▶ Description of the task
Only the lines from the one containing "(hin : row.InRange)" through the one containing "theorem loadStoreParameters_settled (hl" should be printed, exactly as they appear below, with both ends included.

▶ Records drawn from a dataset

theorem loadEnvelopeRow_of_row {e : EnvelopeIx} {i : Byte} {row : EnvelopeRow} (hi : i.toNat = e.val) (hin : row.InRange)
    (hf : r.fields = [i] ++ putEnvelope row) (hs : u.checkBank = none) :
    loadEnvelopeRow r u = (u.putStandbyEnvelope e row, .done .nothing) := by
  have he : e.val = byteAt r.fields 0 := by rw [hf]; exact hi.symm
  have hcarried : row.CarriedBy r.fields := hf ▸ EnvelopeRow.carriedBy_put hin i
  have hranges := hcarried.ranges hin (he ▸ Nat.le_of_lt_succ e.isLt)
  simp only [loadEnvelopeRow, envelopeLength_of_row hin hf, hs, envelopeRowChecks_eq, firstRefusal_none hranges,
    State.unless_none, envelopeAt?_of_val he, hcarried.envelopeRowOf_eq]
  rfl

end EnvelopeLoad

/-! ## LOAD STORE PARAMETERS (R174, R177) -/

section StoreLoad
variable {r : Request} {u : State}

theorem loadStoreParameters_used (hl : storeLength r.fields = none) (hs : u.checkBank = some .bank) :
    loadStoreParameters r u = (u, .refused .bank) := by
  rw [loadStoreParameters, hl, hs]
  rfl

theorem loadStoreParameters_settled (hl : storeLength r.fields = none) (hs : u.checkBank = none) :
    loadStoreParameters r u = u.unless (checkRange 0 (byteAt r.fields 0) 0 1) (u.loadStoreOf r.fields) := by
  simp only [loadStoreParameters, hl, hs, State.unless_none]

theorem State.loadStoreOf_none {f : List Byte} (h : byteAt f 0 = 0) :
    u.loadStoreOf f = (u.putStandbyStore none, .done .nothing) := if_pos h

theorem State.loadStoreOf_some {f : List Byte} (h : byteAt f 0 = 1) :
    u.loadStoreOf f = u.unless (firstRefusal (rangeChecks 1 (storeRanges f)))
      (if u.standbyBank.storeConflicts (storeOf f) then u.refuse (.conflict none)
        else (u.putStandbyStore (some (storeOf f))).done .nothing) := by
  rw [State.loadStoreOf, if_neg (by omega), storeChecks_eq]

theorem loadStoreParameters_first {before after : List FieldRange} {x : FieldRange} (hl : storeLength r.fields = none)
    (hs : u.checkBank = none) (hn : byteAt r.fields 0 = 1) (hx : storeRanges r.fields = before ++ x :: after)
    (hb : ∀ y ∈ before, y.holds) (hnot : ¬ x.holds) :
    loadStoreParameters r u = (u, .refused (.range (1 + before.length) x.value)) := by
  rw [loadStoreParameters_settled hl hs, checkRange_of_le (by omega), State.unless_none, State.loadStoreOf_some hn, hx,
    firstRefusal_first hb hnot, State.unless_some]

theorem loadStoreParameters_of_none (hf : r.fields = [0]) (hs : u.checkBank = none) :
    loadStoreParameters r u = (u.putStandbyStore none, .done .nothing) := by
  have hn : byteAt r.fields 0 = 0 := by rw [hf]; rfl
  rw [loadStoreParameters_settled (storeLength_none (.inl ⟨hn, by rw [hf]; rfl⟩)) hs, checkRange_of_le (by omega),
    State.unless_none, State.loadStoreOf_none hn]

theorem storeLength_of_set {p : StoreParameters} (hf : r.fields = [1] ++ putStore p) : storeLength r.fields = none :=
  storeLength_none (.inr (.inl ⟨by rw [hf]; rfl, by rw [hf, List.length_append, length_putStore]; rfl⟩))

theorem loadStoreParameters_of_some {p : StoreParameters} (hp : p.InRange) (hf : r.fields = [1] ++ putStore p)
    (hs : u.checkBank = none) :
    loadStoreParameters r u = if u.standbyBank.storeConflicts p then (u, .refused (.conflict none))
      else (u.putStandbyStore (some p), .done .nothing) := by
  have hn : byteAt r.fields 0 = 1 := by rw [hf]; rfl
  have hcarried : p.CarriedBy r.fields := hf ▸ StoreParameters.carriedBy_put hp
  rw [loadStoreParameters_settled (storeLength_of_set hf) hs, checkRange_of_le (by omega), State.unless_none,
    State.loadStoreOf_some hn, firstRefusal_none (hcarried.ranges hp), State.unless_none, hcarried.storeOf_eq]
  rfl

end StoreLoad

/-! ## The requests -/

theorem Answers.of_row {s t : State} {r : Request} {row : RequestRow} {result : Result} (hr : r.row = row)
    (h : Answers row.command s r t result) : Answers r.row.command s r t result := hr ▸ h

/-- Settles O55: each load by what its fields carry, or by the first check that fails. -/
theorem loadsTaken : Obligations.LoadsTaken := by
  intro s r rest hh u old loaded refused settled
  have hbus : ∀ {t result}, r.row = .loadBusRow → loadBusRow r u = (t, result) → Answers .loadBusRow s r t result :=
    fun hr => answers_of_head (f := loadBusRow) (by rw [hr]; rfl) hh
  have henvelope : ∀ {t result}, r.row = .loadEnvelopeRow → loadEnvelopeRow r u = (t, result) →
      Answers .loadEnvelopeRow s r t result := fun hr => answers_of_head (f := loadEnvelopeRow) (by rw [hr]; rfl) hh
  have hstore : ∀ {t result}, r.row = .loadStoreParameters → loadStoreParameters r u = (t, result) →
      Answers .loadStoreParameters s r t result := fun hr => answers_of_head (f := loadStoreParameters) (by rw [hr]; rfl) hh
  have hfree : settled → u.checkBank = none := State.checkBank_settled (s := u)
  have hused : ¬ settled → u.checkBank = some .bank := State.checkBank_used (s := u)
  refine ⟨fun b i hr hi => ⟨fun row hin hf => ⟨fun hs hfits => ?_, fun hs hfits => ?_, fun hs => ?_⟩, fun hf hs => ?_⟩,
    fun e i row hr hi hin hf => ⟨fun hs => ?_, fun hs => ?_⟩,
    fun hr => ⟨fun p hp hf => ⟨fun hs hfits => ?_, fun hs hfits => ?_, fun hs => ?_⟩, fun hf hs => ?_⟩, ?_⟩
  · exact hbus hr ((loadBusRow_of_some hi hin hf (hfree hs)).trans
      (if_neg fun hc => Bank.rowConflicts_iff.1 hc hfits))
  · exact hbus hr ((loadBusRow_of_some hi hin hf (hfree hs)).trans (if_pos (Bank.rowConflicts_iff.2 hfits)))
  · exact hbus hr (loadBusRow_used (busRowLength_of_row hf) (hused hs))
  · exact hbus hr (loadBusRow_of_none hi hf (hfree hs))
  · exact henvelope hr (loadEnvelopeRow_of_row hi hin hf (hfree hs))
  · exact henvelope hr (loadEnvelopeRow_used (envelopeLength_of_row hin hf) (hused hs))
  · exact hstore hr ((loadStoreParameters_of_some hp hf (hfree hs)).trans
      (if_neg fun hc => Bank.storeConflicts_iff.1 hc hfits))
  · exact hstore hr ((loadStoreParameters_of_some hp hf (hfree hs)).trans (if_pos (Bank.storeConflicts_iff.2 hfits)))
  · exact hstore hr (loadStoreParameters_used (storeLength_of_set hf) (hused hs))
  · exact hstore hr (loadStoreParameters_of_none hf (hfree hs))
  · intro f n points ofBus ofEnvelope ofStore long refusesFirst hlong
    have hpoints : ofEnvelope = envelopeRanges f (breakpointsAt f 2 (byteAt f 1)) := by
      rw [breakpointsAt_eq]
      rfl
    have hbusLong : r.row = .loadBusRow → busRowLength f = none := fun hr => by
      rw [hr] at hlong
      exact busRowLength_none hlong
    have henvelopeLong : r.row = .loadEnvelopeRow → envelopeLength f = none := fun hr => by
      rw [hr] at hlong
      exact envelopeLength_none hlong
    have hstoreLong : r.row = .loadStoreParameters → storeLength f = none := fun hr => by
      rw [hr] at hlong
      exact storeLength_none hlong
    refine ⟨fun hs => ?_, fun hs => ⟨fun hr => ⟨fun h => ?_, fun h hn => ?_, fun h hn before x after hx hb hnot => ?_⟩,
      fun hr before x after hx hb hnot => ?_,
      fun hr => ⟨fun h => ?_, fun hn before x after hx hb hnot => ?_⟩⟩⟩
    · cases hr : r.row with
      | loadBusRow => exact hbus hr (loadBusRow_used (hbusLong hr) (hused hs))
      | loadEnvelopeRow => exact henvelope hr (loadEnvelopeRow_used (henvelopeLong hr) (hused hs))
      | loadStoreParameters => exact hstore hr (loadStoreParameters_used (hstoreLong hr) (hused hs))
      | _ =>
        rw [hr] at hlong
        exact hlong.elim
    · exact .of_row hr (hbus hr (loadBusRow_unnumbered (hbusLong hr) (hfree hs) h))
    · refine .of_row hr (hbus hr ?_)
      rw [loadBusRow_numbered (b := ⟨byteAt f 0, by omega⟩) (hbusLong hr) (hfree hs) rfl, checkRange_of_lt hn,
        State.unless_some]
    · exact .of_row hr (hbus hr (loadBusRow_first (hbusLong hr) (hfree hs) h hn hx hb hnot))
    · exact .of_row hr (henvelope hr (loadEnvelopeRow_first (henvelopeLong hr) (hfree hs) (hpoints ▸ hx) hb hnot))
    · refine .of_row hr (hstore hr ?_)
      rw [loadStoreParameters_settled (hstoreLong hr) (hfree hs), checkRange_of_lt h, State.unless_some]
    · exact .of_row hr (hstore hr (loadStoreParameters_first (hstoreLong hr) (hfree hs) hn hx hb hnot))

--

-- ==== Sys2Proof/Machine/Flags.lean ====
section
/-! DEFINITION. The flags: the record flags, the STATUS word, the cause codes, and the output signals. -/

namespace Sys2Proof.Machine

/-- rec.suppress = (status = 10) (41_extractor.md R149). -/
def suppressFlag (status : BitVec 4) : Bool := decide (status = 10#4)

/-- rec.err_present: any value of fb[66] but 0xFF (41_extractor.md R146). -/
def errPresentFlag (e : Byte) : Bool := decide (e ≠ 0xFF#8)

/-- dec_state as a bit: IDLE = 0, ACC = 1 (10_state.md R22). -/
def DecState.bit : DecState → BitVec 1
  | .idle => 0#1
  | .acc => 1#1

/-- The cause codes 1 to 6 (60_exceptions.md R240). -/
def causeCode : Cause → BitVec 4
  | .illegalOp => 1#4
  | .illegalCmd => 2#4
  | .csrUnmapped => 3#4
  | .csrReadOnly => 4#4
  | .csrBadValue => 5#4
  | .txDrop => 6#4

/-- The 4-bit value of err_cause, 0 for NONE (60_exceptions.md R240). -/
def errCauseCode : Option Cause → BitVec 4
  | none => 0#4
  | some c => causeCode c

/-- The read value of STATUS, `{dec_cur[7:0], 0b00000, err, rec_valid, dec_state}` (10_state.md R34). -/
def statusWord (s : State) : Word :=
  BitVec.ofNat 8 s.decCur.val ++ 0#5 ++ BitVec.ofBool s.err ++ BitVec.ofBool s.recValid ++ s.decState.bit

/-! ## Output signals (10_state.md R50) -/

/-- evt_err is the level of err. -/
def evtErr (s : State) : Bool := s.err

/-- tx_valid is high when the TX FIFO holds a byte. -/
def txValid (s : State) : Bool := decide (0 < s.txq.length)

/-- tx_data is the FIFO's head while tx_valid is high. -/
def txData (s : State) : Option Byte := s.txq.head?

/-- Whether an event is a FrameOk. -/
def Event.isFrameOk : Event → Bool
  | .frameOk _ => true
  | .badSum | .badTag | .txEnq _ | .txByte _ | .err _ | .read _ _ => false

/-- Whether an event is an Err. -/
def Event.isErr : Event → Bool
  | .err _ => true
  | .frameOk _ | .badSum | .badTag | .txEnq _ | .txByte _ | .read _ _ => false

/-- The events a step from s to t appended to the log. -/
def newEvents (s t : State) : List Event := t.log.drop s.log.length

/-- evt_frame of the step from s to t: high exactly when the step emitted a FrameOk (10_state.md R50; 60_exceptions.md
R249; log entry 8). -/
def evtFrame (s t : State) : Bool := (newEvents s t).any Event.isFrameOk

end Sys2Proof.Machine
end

▶ Written answer
theorem loadEnvelopeRow_of_row {e : EnvelopeIx} {i : Byte} {row : EnvelopeRow} (hi : i.toNat = e.val) (hin : row.InRange)
    (hf : r.fields = [i] ++ putEnvelope row) (hs : u.checkBank = none) :
    loadEnvelopeRow r u = (u.putStandbyEnvelope e row, .done .nothing) := by
  have he : e.val = byteAt r.fields 0 := by rw [hf]; exact hi.symm
  have hcarried : row.CarriedBy r.fields := hf ▸ EnvelopeRow.carriedBy_put hin i
  have hranges := hcarried.ranges hin (he ▸ Nat.le_of_lt_succ e.isLt)
  simp only [loadEnvelopeRow, envelopeLength_of_row hin hf, hs, envelopeRowChecks_eq, firstRefusal_none hranges,
    State.unless_none, envelopeAt?_of_val he, hcarried.envelopeRowOf_eq]
  rfl

end EnvelopeLoad

/-! ## LOAD STORE PARAMETERS (R174, R177) -/

section StoreLoad
variable {r : Request} {u : State}

theorem loadStoreParameters_used (hl : storeLength r.fields = none) (hs : u.checkBank = some .bank) :
    loadStoreParameters r u = (u, .refused .bank) := by
  rw [loadStoreParameters, hl, hs]
  rfl

theorem loadStoreParameters_settled (hl : storeLength r.fields = none) (hs : u.checkBank = none) :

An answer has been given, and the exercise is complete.